** SUPPLIED INFORMATION follows **
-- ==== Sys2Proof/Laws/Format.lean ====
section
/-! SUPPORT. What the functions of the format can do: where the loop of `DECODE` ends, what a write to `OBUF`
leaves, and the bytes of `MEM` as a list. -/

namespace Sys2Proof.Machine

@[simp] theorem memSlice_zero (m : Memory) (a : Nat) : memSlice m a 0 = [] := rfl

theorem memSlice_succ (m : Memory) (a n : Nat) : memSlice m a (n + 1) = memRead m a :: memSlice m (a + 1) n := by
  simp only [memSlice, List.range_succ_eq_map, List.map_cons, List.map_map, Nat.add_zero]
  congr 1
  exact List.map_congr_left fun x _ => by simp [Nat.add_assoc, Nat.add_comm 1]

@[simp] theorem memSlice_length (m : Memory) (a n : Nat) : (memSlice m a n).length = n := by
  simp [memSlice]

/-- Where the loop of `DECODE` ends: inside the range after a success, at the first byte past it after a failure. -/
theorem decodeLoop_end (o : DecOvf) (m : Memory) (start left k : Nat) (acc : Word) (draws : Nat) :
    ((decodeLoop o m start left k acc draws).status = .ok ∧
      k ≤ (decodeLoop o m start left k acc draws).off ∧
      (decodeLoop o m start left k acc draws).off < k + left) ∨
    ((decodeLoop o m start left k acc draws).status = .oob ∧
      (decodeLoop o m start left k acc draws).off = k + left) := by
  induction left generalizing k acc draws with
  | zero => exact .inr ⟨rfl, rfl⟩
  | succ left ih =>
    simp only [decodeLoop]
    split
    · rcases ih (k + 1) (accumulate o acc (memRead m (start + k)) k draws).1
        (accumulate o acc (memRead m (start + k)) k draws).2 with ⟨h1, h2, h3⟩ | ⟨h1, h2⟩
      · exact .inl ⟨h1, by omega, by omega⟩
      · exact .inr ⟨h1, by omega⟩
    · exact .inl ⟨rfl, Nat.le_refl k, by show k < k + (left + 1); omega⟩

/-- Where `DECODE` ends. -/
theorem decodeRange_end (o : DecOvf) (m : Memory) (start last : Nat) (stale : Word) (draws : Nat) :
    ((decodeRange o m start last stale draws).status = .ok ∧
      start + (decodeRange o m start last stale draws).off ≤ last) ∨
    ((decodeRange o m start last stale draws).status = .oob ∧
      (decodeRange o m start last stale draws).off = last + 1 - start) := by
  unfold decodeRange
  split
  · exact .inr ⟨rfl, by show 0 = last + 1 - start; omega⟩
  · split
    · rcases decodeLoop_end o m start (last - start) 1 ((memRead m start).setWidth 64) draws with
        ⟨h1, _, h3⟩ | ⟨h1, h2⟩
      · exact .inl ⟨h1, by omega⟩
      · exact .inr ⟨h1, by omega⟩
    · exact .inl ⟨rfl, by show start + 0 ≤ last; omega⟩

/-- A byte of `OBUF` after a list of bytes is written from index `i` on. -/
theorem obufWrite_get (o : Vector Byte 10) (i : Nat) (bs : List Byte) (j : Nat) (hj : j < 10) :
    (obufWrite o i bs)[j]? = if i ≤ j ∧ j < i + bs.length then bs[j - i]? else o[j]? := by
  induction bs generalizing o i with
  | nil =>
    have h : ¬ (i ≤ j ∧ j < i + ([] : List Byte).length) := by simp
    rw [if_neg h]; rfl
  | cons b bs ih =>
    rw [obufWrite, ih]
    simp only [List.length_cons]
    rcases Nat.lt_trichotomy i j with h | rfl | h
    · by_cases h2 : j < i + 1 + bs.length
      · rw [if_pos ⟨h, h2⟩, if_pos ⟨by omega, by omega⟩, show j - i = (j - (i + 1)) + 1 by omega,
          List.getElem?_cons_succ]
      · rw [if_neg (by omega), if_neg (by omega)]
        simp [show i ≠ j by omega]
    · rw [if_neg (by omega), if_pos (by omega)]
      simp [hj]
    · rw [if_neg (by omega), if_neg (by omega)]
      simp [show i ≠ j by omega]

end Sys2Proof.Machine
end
** End of SUPPLIED INFORMATION **
Nothing but the lines from the line with "List.getElem?_cons_succ]" to the last line of the listing above should appear; please retype them exactly, both ends included.

• **RESPONSE BELOW**
          List.getElem?_cons_succ]
      · rw [if_neg (by omega), if_neg (by omega)]
        simp [show i ≠ j by omega]
    · rw [if_neg (by omega), if_pos (by omega)]
      simp [hj]
    · rw [if_neg (by omega), if_neg (by omega)]
      simp [show i ≠ j by omega]

end Sys2Proof.Machine
end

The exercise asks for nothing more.